To all the people that are reading papers on drilling in ANWR should just go up there and look. When I first went up there in 1979 there wasn't much and then when it got started you could see Caribou all the time. The heard has tripled in size. We should stop depending on foreign fuels and supply our own.

This is all insane. Why would anyone want to drill for oil that's only going to last for 6 months and leave billions of years of natural habitat destroyed? The refuge there is considered some of the finest anywhere in the world, the "Crown Jewels" of wildlife refuges. It might seem like a great idea to get America out of the grip of OPEC, but it really is not worth it. After that little 6 month run of having our own oil, foreign prices are going to soar for us! In all seriousness, why hasn't there been more of a push towards new supplies of energy? Solar energy is so plentiful, and so much easier on our environment. If people would stop buying SUVs and look into the hybrid cars, it would be one step in the right direction. But that's a whole nother topic.
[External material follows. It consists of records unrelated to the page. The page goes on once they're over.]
theorem imageError_of_fieldsLegal (hl : 40 ≤ buf.length) (hv : memRead buf 0 1 = 1)
    (hf : ∀ o, FieldLegal v buf o) : imageError v buf = none := by
  rw [imageError_of_fields hl hv, firstFailure_eq_none.2 fun c hc => (check_iff_fieldLegal v buf c hc).2 (hf c.1)]
  rfl

end

theorem perform_deserialize_of_error {buf : List Byte} {s : State} {e : Error}
    (h : imageError s.config.variant buf = some e) :
    perform (.deserialize buf) s = .next { s with result := .failed e buf } := by
  rw [perform, doDeserialize, h]
  rfl

theorem perform_deserialize_of_none {buf : List Byte} {s : State} (h : imageError s.config.variant buf = none) :
    perform (.deserialize buf) s = .next (loadImage buf s) := by
  rw [perform, doDeserialize, h]

/-! ## Loading an image (R103) -/

/-- R28: the bound of R102 fits a counter's 11 bits. -/
theorem counterBound_lt {v : Variant} (hv : v.legal) : max 1023 v.toneZeroValue < 2 ^ 11 := by
  obtain ⟨-, hzero, -⟩ := hv
  omega

theorem levelByte_beq_one {n : Nat} (h : n = 0 ∨ n = 1) : levelByte (n == 1) = n := by
  obtain rfl | rfl := h <;> rfl

theorem latchTypeByte_ite {n : Nat} (h : n = 0 ∨ n = 1) :
    latchTypeByte (if n = 1 then .volume else .toneOrNoise) = n := by
  obtain rfl | rfl := h <;> rfl

/-- R103: what is loaded from an image with legal fields is the state whose image it is. -/
theorem loadImage_holdsImage {buf : List Byte} {s : State} (hv : s.config.variant.legal)
    (hf : ∀ o, FieldLegal s.config.variant buf o) : HoldsImage buf (loadImage buf s) := by
  have hbits {w n : Nat} (h : n < 2 ^ w) : n = (BitVec.ofNat w n).toNat := (Nat.mod_eq_of_lt h).symm
  have hcount {n : Nat} (h : n ≤ max 1023 s.config.variant.toneZeroValue) : n = (BitVec.ofNat 11 n).toNat :=
    hbits (h.trans_lt (counterBound_lt hv))
  have hlevel {n : Nat} (h : n = 0 ∨ n = 1) : n = levelByte (n == 1) := (levelByte_beq_one h).symm
  constructor
  case toneReg =>
    exact fun
      | 0 => hbits (Nat.lt_succ_of_le (hf 1))
      | 1 => hbits (Nat.lt_succ_of_le (hf 3))
      | 2 => hbits (Nat.lt_succ_of_le (hf 5))
  case toneCounter =>
    exact fun
      | 0 => hcount (hf 7)
      | 1 => hcount (hf 9)
      | 2 => hcount (hf 11)
  case toneLevel =>
    exact fun
      | 0 => hlevel (hf 13)
      | 1 => hlevel (hf 14)
      | 2 => hlevel (hf 15)
  case noiseReg => exact hbits (Nat.lt_succ_of_le (hf 16))
  case noiseCounter => exact hcount (hf 17)
  case noiseShift => exact hbits (memRead_lt buf 19 2)
  case noiseBits =>
    have h3 : memRead buf 21 1 ≤ 3 := hf 21
    have hout := levelByte_beq_one (n := memRead buf 21 1 % 2) (by omega)
    have htoggle := levelByte_beq_one (n := memRead buf 21 1 / 2 % 2) (by omega)
    show _ = levelByte (memRead buf 21 1 % 2 == 1) + 2 * levelByte (memRead buf 21 1 / 2 % 2 == 1)
    omega
  case volume =>
    exact fun
      | 0 => hbits (Nat.lt_succ_of_le (hf 22))
      | 1 => hbits (Nat.lt_succ_of_le (hf 23))
      | 2 => hbits (Nat.lt_succ_of_le (hf 24))
      | 3 => hbits (Nat.lt_succ_of_le (hf 25))
  case latchedChannel => exact (Nat.mod_eq_of_lt (Nat.lt_succ_of_le (hf 26))).symm
  case latchByte => exact (latchTypeByte_ite (hf 27)).symm
  case clockDivider => exact hbits (Nat.lt_succ_of_le (hf 28))
  case clockCounter => exact hbits (memRead_lt buf 32 8)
The goal of pro-drilling Alaskans is money, nothing more. Drilling on the Coastal Plain will turn wilderness into the hideous industrial complex we've toured known as Prudhoe Bay. Other than greed and jobs for Alaskans, there's no decent reason to ruin some of the last pristine wilderness in the United States. People in the U.S. need goals other than making a lot of money. Priscilla Feral

I have read that the recoverable oil in ANWR is in many pockets, not one big well, so recovery would require multiple footprints to recover. Although, only 2000 acres of the 17,500,000 in ANWR are being considered for development, this particular area has quite a bit to offer the Porcupine Caribou Herd, migratory birds, and other species that rely on this unique strip of land for survival. It is uniquely different from the Prudhoe Bay area in that it is bordered by the Brooks Range and the Beaufort Sea. The Porcupine Caribou rely on this particular geography to provide a safe calving area. Whereas the Central Arctic Herd near Prudhoe Bay has neighboring lands it can retreat to for safety, the Porcupine Herd#8217;s alternative would be to go into the Brooks Range where predators are more likely. The migratory birds feed on the rich nutrients found here to build strength for their long migrations; some of them travel nearly the length of the world. The reasons in an earlier post for the 10 year delay are accurate and the environmental and permitting processes should not be compromised. As far as the ice roads go, I have read that there is not enough fresh water available to build the miles of roads that would be required to safely move rigs and equipment and once the exploration phase is done the recovery phase would likely change to a year round operation, when ice roads are thawed. There is already evidence in aerial photos of environmental impact to the tundra from the exploration was done more than a decade ago. Some oil & gas companies may be the leading researchers for Natural Gas and Hydrogen but these are not necessarily clean fuels. The hydrogen they are interested in is most likely derived from fossil fuels, as is natural gas. We need to think about the bigger picture and wean ourselves off of exhaustible and polluting resources like fossil fuels by investing our time and resources into building renewable energy and the infrastructure to support it. We already have the technology and need to take the bold step to utilize it NOW. By aggressively turning to renewable energy, the US will create jobs and boost the economy. The only thing it will not accomplish is to provide a payout for the oil industry.